Take a bite of the omelet and you get fluffy eggs, strands of gooey, melted cheese, mmmm bacon, and veggies to erase any guilt. It comes with seasoned rosemary potatoes and house-made berry jam to spread on a toasted Wolferman’s English muffin.

Then switch over for a bite of the sweet stuff. The two pieces of French toast (one for each person, I say) are made from sweet house-made bread with ribbons of cinnamon — “it’s essentially a cinnamon roll in loaf form,” said Mark Androes, HomeGrown’s Kansas City market leader. It comes dusted with powdered sugar, but that doesn’t mean you shouldn’t drench it with warm syrup as well. Every bite brings a burst of cinnamon and sugar.

The dish comes with a cup of sliced strawberries — again, to erase any guilt.

Take a bite of omelet. Then a bite of French toast. A sip of coffee. Repeat. A perfect meal.

The West Coast Wake Up is also a favorite for Androes, but he often orders the scramble version.

“I call it a symphony of flavors,” he said.

HomeGrown is the brainchild of longtime Wichita restaurateur Jon Rolph, whose parents owned some Pizza Hut franchises before launching the Mexican restaurant chain Carlos O’Kelly’s in 1981. Under Rolph, the company, now called Thrive Restaurant Group, bought up a bushel of Applebee’s locations. But in 2017, Rolph and his wife, Lauren, wanted to create something more, well, homegrown, and he opened the brunch restaurant in Wichita, emphasizing locally sourced food. (You’ll see the couple on the menu, in the form of Jon’s Denver omelet and LoLo’s Granola.)

Harrison Ford eats there on his annual trips back to Wichita, where, as the Wichita Eagle reports, he has his Cessna plane worked on and meets with flight instructors for safety tips. Just this March, he ate at HomeGrown two mornings in a row. His go-to order, Androes said, is the avocado toast, which comes with two eggs and fresh fruit ($12.50).

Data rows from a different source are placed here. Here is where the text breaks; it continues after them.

-- ==== Sys2Proof/Machine/Points.lean ====
section
/-! DEFINITION. What each record event does to one point record (ch. 1), as functions of the record alone. -/

namespace Sys2Proof.Machine

open Sys2Proof

/-- The outcome a report carries (R12). -/
inductive ReportOutcome where
  | applied | duplicate | stale | ignored
  deriving DecidableEq, Repr

/-- The record events (section 1.3); an ACK-POINT carries the occurrence it asked for (R157). -/
inductive RecordEvent where
  | raise | clear | acknowledge
  | ackPoint (carried : Nat)
  | reset | shelve | unshelve | linkLostRaise | linkLostClear | ownerLostSet | ownerLostClear
  | initialise | replace | restamp | resetValues
  deriving DecidableEq, Repr

/-- A record enters NORMAL: alert stamp absent, first-out clear, all else kept (R11). A NORMAL record is unchanged. -/
def enterNormal (r : PointRecord) : PointRecord :=
  if r.state = .normal then r else { r with state := .normal, alert := none, firstOut := false }

/-- A record enters ALERT with an occurrence and an alert stamp; its last actor becomes absent (R10). -/
def enterAlert (occurrence : Nat) (stamp : Stamp) (r : PointRecord) : PointRecord :=
  { r with state := .alert, occurrence := occurrence, alert := some stamp, lastActor := none }

/-- Adopting carried attributes (R4): a class that becomes ADVISORY ends the annunciation, a group that changes takes
the first-out flag with it. -/
def adopt (a : Attributes) (r : PointRecord) : PointRecord :=
  let r1 := { r with attrs := a }
  let r2 := if a.cls = .advisory ∧ r.attrs.cls ≠ .advisory then enterNormal r1 else r1
  if a.group ≠ r.attrs.group then { r2 with firstOut := false } else r2

/-- The raise column of R9, with R10: NORMAL, RETURNED and RINGBACK go to ALERT; ALERT and ACKED keep their state
(log entry 13). The condition becomes active. -/
def raiseSequence (occurrence : Nat) (stamp : Stamp) (r : PointRecord) : PointRecord :=
  match r.state with
  | .normal => enterAlert occurrence stamp { r with active := true }
  | .returned => enterAlert occurrence stamp { r with active := true }
  | .ringback => enterAlert occurrence stamp { r with active := true }
  | .alert => { r with active := true, occurrence := occurrence }
  | .acked => { r with active := true, occurrence := occurrence }

/-- From ACKED or RETURNED at the end of an alarm: NORMAL under AUTO-RESET, RINGBACK under MANUAL-RESET (R9). -/
def settleSequence (r : PointRecord) : PointRecord :=
  match r.attrs.seq with
  | .autoReset => enterNormal r
  | .manualReset => { r with state := .ringback }

/-- The clear column of R9; the condition becomes inactive. -/
def clearSequence (r : PointRecord) : PointRecord :=
  let r' := { r with active := false }
  match r.state with
  | .alert => { r' with state := .returned }
  | .acked => settleSequence r'
  | .normal => r'
  | .returned => r'
  | .ringback => r'

/-- A RAISE notice applied to its record (R13). -/
def applyRaise (carried : Nat) (a : Attributes) (stamp : Stamp) (old : PointRecord) : PointRecord × ReportOutcome :=
  let r := adopt a old
  let occ := if carried = 0 then nextOccurrence r.occurrence else carried
  if r.active then (r, .duplicate)
  else if r.shelved ∨ r.attrs.cls = .advisory then ({ r with active := true, occurrence := occ }, .applied)
  else (raiseSequence occ stamp r, .applied)

/-- A CLEAR notice applied to its record (R14). -/
def applyClear (carried : Nat) (a : Attributes) (old : PointRecord) : PointRecord × ReportOutcome :=
  let r := adopt a old
  let occ := if carried = 0 then r.occurrence else carried
  if !r.active then (r, .duplicate)
  else if r.shelved ∨ r.attrs.cls = .advisory then ({ r with active := false, occurrence := occ }, .applied)
  else (clearSequence { r with occurrence := occ }, .applied)

/-- The acknowledge event (R15). -/
def applyAcknowledge (actor : Nat) (r : PointRecord) : PointRecord × ReportOutcome :=
  match r.state with
  | .alert => ({ r with state := .acked, lastActor := some actor }, .applied)
  | .returned => ({ settleSequence r with lastActor := some actor }, .applied)
  | .normal => (r, .ignored)
  | .acked => (r, .ignored)
  | .ringback => (r, .ignored)

/-- An ACK-POINT notice (R16): applied when the record is ALERT or RETURNED with the occurrence carried, stale otherwise. -/
def applyAckPoint (carried actor : Nat) (r : PointRecord) : PointRecord × ReportOutcome :=
  if (r.state = .alert ∨ r.state = .returned) ∧ r.occurrence = carried then applyAcknowledge actor r else (r, .stale)

/-- The reset event (R17). -/
def applyReset (actor : Nat) (r : PointRecord) : PointRecord × ReportOutcome :=
  if r.state = .ringback then ({ enterNormal r with lastActor := some actor }, .applied) else (r, .ignored)

/-- A SHELVE notice for a point (R18). -/
def applyShelve (point : Nat) (r : PointRecord) : PointRecord × ReportOutcome :=
  if point = 16 then (r, .ignored)
  else if r.shelved then (r, .duplicate)
  else (enterNormal { r with shelved := true }, .applied)

/-- An UNSHELVE notice for a point (R19): an active point is annunciated as a new occurrence. -/
def applyUnshelve (point : Nat) (stamp : Stamp) (r : PointRecord) : PointRecord × ReportOutcome :=
  if point = 16 then (r, .ignored)
  else if !r.shelved then (r, .duplicate)
  else
    let r' := { r with shelved := false }
    if !r.active then (r', .applied)
    else if r.attrs.cls = .advisory then ({ r' with occurrence := nextOccurrence r.occurrence }, .applied)
    else (raiseSequence (nextOccurrence r.occurrence) stamp r', .applied)

/-- The link-lost raise (R21). -/
def applyLinkLostRaise (stamp : Stamp) (r : PointRecord) : PointRecord × ReportOutcome :=
  if r.active then (r, .duplicate) else (raiseSequence (nextOccurrence r.occurrence) stamp r, .applied)

/-- The link-lost clear (R21). -/
def applyLinkLostClear (r : PointRecord) : PointRecord × ReportOutcome :=
  if r.active then (clearSequence r, .applied) else (r, .duplicate)

/-- Own initialisation of point p (R23): `active` is its input used and filtered active; the stamp is c.(own).(16 + p). -/
def applyInitialise (a : Attributes) (active : Bool) (stamp : Stamp) (_ : PointRecord) : PointRecord × ReportOutcome :=
  let r := { PointRecord.reset with attrs := a }
  if active then
    if a.cls = .advisory then ({ r with active := true, occurrence := 1 }, .applied)
    else ({ r with active := true, occurrence := 1, state := .alert, alert := some stamp }, .applied)
  else (r, .applied)

/-- Whole-record replacement from an OWNED LIST entry, made to obey R6 and R8 (R25). Unlisted and owner-lost are left to
the Alarm List and to R22. -/
def applyReplace (e : ListEntry) (old : PointRecord) : PointRecord × ReportOutcome :=
  let rests := e.state = .normal ∨ e.shelved ∨ e.attrs.cls = .advisory ∨ e.occurrence = 0 ∨ e.alert = stampZero
  ({ old with
      attrs := e.attrs, active := e.active, shelved := e.shelved, occurrence := e.occurrence
      state := if rests then .normal else e.state
      alert := if rests then none else some e.alert
      firstOut := if rests ∨ e.attrs.group = 0 then false else e.firstOut
      lastActor := if e.occurrence = old.occurrence then old.lastActor else none }, .applied)

/-- A restamp (R26). -/
def applyRestamp (stamp : Stamp) (r : PointRecord) : PointRecord × ReportOutcome :=
  if r.state = .normal then (r, .ignored) else ({ r with alert := some stamp }, .applied)

/-- Setting or clearing owner-lost (R22). -/
def applyOwnerLost (b : Bool) (r : PointRecord) : PointRecord × ReportOutcome := ({ r with ownerLost := b }, .applied)

/-- Reset values (R5). -/
def applyResetValues (_ : PointRecord) : PointRecord × ReportOutcome := (PointRecord.reset, .applied)

/-- A point change report (R12): the point, the event, its stamp, actor and outcome, and the record before and after the
event, from which the report's other fields are read. -/
structure Report where
  id : PointId
  event : RecordEvent
  stamp : Stamp
  actor : Option Nat
  outcome : ReportOutcome
  before : PointRecord
  after : PointRecord
  deriving DecidableEq, Repr

/-- First-out released: the event cleared the first-out flag (R12). -/
def Report.firstOutReleased (r : Report) : Bool := r.before.firstOut && !r.after.firstOut

end Sys2Proof.Machine
end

I eat at the locations in Leawood, 11705 Roe Ave., or Brookside, 338 W. 63rd St. (where HomeGrown entered the KC market in 2021), but there’s also one in Liberty, a new one in the Power & Light District and, next year, Merriam, with more on the way, Androes said.

Each restaurant looks a little different, but all the KC area locations use locally sourced decor — tables made by Leap Hospitality in Liberty, artwork by UMKC students — as well as locally sourced food from the likes of Scavuzzo’s in KCK for meat and Rose Acre Farms near Columbia for eggs.

Especially if you’re going on a weekend, get on the online waiting list at homegrownkitchen.com before you leave home. When you arrive, you’ll probably find a line out the door.